(DATASET EXCERPTS Opens)

/-- The compared pixels of some camera lines, as (y, x, r). -/
def comparedIn (s : State) (f : CamFrame) (g : Px) (ys : List Nat) : List (Nat × Nat × Int) :=
  ys.flatMap (fun y => (List.range g.w).filterMap (fun x => (residual s f g y x).map (fun r => (y, x, r))))

/-- Saturate to `b` bits. -/
def satN (b v : Nat) : Nat := Nat.min v (2 ^ b - 1)

/-- The 16 bytes of a profile entry (R302). -/
def profEntry (rs : List Int) : List Byte :=
  leBytes 4 (rs.sum % 2 ^ 32).toNat
    ++ leBytes 4 (rs.foldl (fun a r => satN 32 (a + (r * r / 16).toNat)) 0)
    ++ leBytes 2 (rs.length % 65536) ++ leBytes 2 0 ++ leBytes 4 0

/-- The bytes of a profile part (R302). -/
def partBytes (s : State) (f : CamFrame) (g : Px) (k : Nat) (part : Nat × List Nat) : List Byte :=
  let (c0, ncol) := camCols s g.n
  let first := f.trigs.getD (part.2.headD 0) 0
  let last := f.trigs.getD (part.2.getLastD 0) 0
  let head := leBytes 4 f.number ++ [BitVec.ofNat 8 g.n.val, BitVec.ofNat 8 k] ++ leBytes 2 0 ++ leBytes 4 part.1
    ++ leBytes 4 first ++ leBytes 4 last ++ leBytes 4 c0 ++ leBytes 4 ncol
    ++ leBytes 4 (f.expTag.toNat + 2 ^ 16 * g.c.tag.toNat) ++ List.replicate 32 0
  match genKept s f.job part.1 with
  | none => head ++ List.replicate (128 * ncol) 0
  | some gen =>
    let px := (comparedIn s f g part.2).filterMap (fun t =>
      let c := (camCol s g.n t.2.1).toNat
      (phaseFor s f.recStart gen (f.trigs.getD t.1 0) c).map (fun ph => (c, ph.2, t.2.2)))
    head ++ (List.range ncol).flatMap (fun i => (List.range 8).flatMap (fun ph =>
      profEntry ((px.filter (fun t => t.1 == c0 + i && t.2.1 == ph)).map (fun t => t.2.2))))

/-! ## The statistics record (R292, R301) -/

/-- Every valid density of plane `q`. -/
def validPlane (f : CamFrame) (g : Px) (q : Nat) : List Nat :=
  (List.range f.lines.length).flatMap (fun y => (List.range g.w).filterMap (fun x => g.density q y x))

/-- Bits [7:0] of FLAGS: INCOMPLETE, SHORT, EXP_UNKNOWN, CMP_OFF. -/
def frameFlags (f : CamFrame) (g : Px) : Nat :=
  (if f.close == .incomplete then 1 else 0) + (if f.close == .short then 2 else 0) + (if f.expUnknown then 4 else 0)
    + (if f.byCompare || ctxFld g.c (F.SIGHT_CMP_EN g.n) == 0 then 8 else 0)

/-- A number of the record, or the `k`-th next free value where no rule states it (R301; log entry 133). -/
def statedOr (s : State) (k : Nat) (stated : Bool) (v : Nat) : Nat :=
  if stated then v else (Config.freeWord (s.fresh + k)).toNat

/-- MIN, MAX, a reserved word and SUM of plane `q`: no rule states the first two of a plane without a valid pixel. -/
def planeBytes (s : State) (q : Nat) (vs : List Nat) : List Byte :=
  leBytes 2 (statedOr s (2 + 2 * q) (!vs.isEmpty) (vs.foldl Nat.min 65535))
    ++ leBytes 2 (statedOr s (3 + 2 * q) (!vs.isEmpty) (vs.foldl Nat.max 0)) ++ leBytes 4 0 ++ leBytes 8 vs.sum

/-- The 2,048 bytes of a statistics record. The lines of a frame without a line, or of one that samples no print line
(R288), have no print lines to state. -/
def statBytes (s : State) (f : CamFrame) (g : Px) (nparts : Nat) : List Byte :=
  let cmp := comparedIn s f g (List.range f.lines.length)
  let rs := cmp.map (fun t => t.2.2)
  let sampled := !f.byCompare && !f.lines.isEmpty
  let total := f.lines.length * g.w
  let sat := ((List.range f.lines.length).flatMap (fun y =>
    (List.range g.w).filter (fun x => (g.fixed y x).isSome && g.flat y x == 4095))).length
  let planes := (List.range 4).map (validPlane f g)
  [BitVec.ofNat 8 g.n.val, BitVec.ofNat 8 (frameFlags f g)] ++ leBytes 2 f.expTag.toNat ++ leBytes 2 g.c.tag.toNat
    ++ leBytes 2 f.lines.length ++ leBytes 4 f.number ++ leBytes 4 f.pm.toNat ++ leBytes 4 f.jobId
    ++ leBytes 4 (statedOr s 0 sampled (f.trigs.headD 0))
    ++ leBytes 4 (statedOr s 1 sampled (f.trigs.getD (f.lines.length - 1) 0)) ++ leBytes 4 (pairEpoch s).toNat
    ++ leBytes 4 rs.length ++ leBytes 4 (total - rs.length) ++ leBytes 8 (rs.sum % 2 ^ 64).toNat
    ++ leBytes 8 (rs.map (fun r => (r * r).toNat)).sum ++ leBytes 4 sat ++ leBytes 4 nparts
    ++ (List.range 4).flatMap (fun q => planeBytes s q (planes.getD q []))
    ++ List.replicate 128 0
    ++ planes.flatMap (fun vs => (List.range 64).flatMap (fun b => leBytes 4 (vs.filter (fun v => v / 64 == b)).length))
    ++ List.replicate 768 0

/-- Compared pixels whose generation is older than the 16 kept (R291). -/
def noGenCount (s : State) (f : CamFrame) (g : Px) (parts : List (Nat × List Nat)) : Nat :=
  ((parts.filter (fun p => (genKept s f.job p.1).isNone)).map (fun p => (comparedIn s f g p.2).length)).sum

/-! ## A frame leaves its pipeline (R301) -/

def statAddr (s : State) (n : Fin 4) (k : Nat) : Nat :=
  fld s (F.SIGHT_STAT_BASE_LO n) + 2 ^ 32 * fld s (F.SIGHT_STAT_BASE_HI n) + k % camStatSlots s n * 2048
def profAddr (s : State) (n : Fin 4) (k : Nat) : Nat :=
  fld s (F.SIGHT_PROF_BASE_LO n) + 2 ^ 32 * fld s (F.SIGHT_PROF_BASE_HI n)
    + k % camProfSlots s n * fld s (F.SIGHT_PROF_STRIDE n)

/-- Write the frame's parts to the profile ring: the slot address of each. -/
def writeParts (s : State) (f : CamFrame) (g : Px) (parts : List (Nat × List Nat)) : State × List HltPart :=
  parts.foldl (fun (acc : State × List HltPart) p =>
    let (s, ps) := acc
    let a := profAddr s g.n (cam s g.n).profNext
    let k := ps.length
    let cols := camCols s g.n
    let s := dramPut s a (partBytes s f g k p)
    let s := modCam s g.n (fun c => { c with profNext := c.profNext + 1 })
    (s, ps ++ [⟨k, p.1, p.2.map (fun y => f.trigs.getD y 0), a, cols.1, cols.2⟩])) (s, [])

/-- Read the record lines of a frame: an uncorrectable one is counted and raised (R365). -/
def readRecords (s : State) (f : CamFrame) : State :=
  if f.byCompare then s
  else ((f.trigs.take f.lines.length).flatMap (fun l => [l - 1, l, l + 1])).eraseDups.foldl (fun s l =>
    if recHolds s f.jobId f.recStart l then dramReadEffect s (recAddr s f.recStart l) recBytes else s) s

/-- The context set of a frame: the one its first pixel met, else, for a frame without a pixel, the one in force (R300). -/
def frameCtx (s : State) (n : Fin 4) (f : CamFrame) : CtxSet :=
  f.ctx.getD ((cam s n).ctx.getD (ctxSnapshot s n (BitVec.ofNat 16 (fld s (F.SIGHT_CTX_TAG_COMMITTED n)))))

/-- Statistics, profiles, event SIGHT, and the frame waits to be scored. -/
def processFrame (s : State) (n : Fin 4) (f : CamFrame) : State :=
  let c := frameCtx s n f
  let g : Px := ⟨n, c, camWidth s n, camBits s n, f.lines⟩
  let s := readRecords s f
  let misses := if f.byCompare then 0
    else ((List.range f.lines.length).filter (fun y => recMiss s f (f.trigs.getD y 0))).length
  let all := if frameFlags f g / 8 % 2 = 1 then [] else partsOf s f
  let parts := all.take 4
  let noGen := noGenCount s f g parts
  let stat := statBytes s f g parts.length
  let skip := f.expUnknown || frameFlags f g / 8 % 2 == 1
  let (s, hp) := writeParts s f g parts
  let s := dramPut s (statAddr s n f.number) stat
  let s := addFld (addFld s (F.SIGHT_REC_MISS n) misses) (F.SIGHT_NO_GEN n) noGen
  let s := setFldB (setFld s (F.SIGHT_CAM_FRAME n) f.number) (F.SIGHT_CAM_STAT_PAUSED n) (dieThrottle s)
  let s := { s with fresh := s.fresh + 10, hlt := { s.hlt with frames := s.hlt.frames ++ [⟨n, f.number, f.job, f.jobId, f.recStart, skip, some c, hp⟩] } }
  dmaLine (setEventAll s 12) (9 + n)

/-- FRAME_PROCESSED: the frame of camera `n` whose pipeline is done; only the active's pipelines run (R283). -/
def execFrameProcessed (n : Fin 4) (s : State) : Res :=
  if !drives s then .next s
  else if spooled s n then
    match s.sight.pipe1 with
    | some (m, f) => .next (if m = n then processFrame { s with sight := { s.sight with pipe1 := none } } n f else s)
    | none => .next s
  else match (cam s n).closed with
    | f :: _ => .next (processFrame (modCam s n (fun c => { c with closed := c.closed.drop 1 })) n f)
    | [] => .next s

/-- PIPE_ON: pipelines that work (R293, R304). -/
def pipeOn (s : State) : Nat :=
  if !drives s then 0
  else if sharedMode s then
    (if camRuns s 0 then 1 else 0) + (if s.sight.pipe1.isSome then 2 else 0)
  else ((List.finRange 4).map (fun n => if camRuns s n then 2 ^ n.val else 0)).sum

/-! ## Generations (R277, R291, R308) -/

/-- The generation a job starts with. -/
def firstGen (s : State) : Gen := ⟨0, s.scr.live, stnWord s F.SCR_STITCH_MODE.addr, stnWord s F.SCR_TOFF_XOFF.addr, true, 0⟩

end Sys2Proof.Machine
end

(DATASET EXCERPTS Closes)

[WHAT IS NEEDED]
Of the entries above, transcribe exactly those lines that fall between the line containing "def statedOr (s" and the line containing "List.replicate 128 0", together with those two lines.

[WRITTEN ANSWER]
def statedOr (s : State) (k : Nat) (stated : Bool) (v : Nat) : Nat :=
  if stated then v else (Config.freeWord (s.fresh + k)).toNat

/-- MIN, MAX, a reserved word and SUM of plane `q`: no rule states the first two of a plane without a valid pixel. -/
def planeBytes (s : State) (q : Nat) (vs : List Nat) : List Byte :=
  leBytes 2 (statedOr s (2 + 2 * q) (!vs.isEmpty) (vs.foldl Nat.min 65535))
    ++ leBytes 2 (statedOr s (3 + 2 * q) (!vs.isEmpty) (vs.foldl Nat.max 0)) ++ leBytes 4 0 ++ leBytes 8 vs.sum

/-- The 2,048 bytes of a statistics record. The lines of a frame without a line, or of one that samples no print line
(R288), have no print lines to state. -/
def statBytes (s : State) (f : CamFrame) (g : Px) (nparts : Nat) : List Byte :=
  let cmp := comparedIn s f g (List.range f.lines.length)
  let rs := cmp.map (fun t => t.2.2)
  let sampled := !f.byCompare && !f.lines.isEmpty
  let total := f.lines.length * g.w
  let sat := ((List.range f.lines.length).flatMap (fun y =>
    (List.range g.w).filter (fun x => (g.fixed y x).isSome && g.flat y x == 4095))).length
  let planes := (List.range 4).map (validPlane f g)
  [BitVec.ofNat 8 g.n.val, BitVec.ofNat 8 (frameFlags f g)] ++ leBytes 2 f.expTag.toNat ++ leBytes 2 g.c.tag.toNat
    ++ leBytes 2 f.lines.length ++ leBytes 4 f.number ++ leBytes 4 f.pm.toNat ++ leBytes 4 f.jobId
    ++ leBytes 4 (statedOr s 0 sampled (f.trigs.headD 0))
    ++ leBytes 4 (statedOr s 1 sampled (f.trigs.getD (f.lines.length - 1) 0)) ++ leBytes 4 (pairEpoch s).toNat
    ++ leBytes 4 rs.length ++ leBytes 4 (total - rs.length) ++ leBytes 8 (rs.sum % 2 ^ 64).toNat
    ++ leBytes 8 (rs.map (fun r => (r * r).toNat)).sum ++ leBytes 4 sat ++ leBytes 4 nparts
    ++ (List.range 4).flatMap (fun q => planeBytes s q (planes.getD q []))
    ++ List.replicate 128 0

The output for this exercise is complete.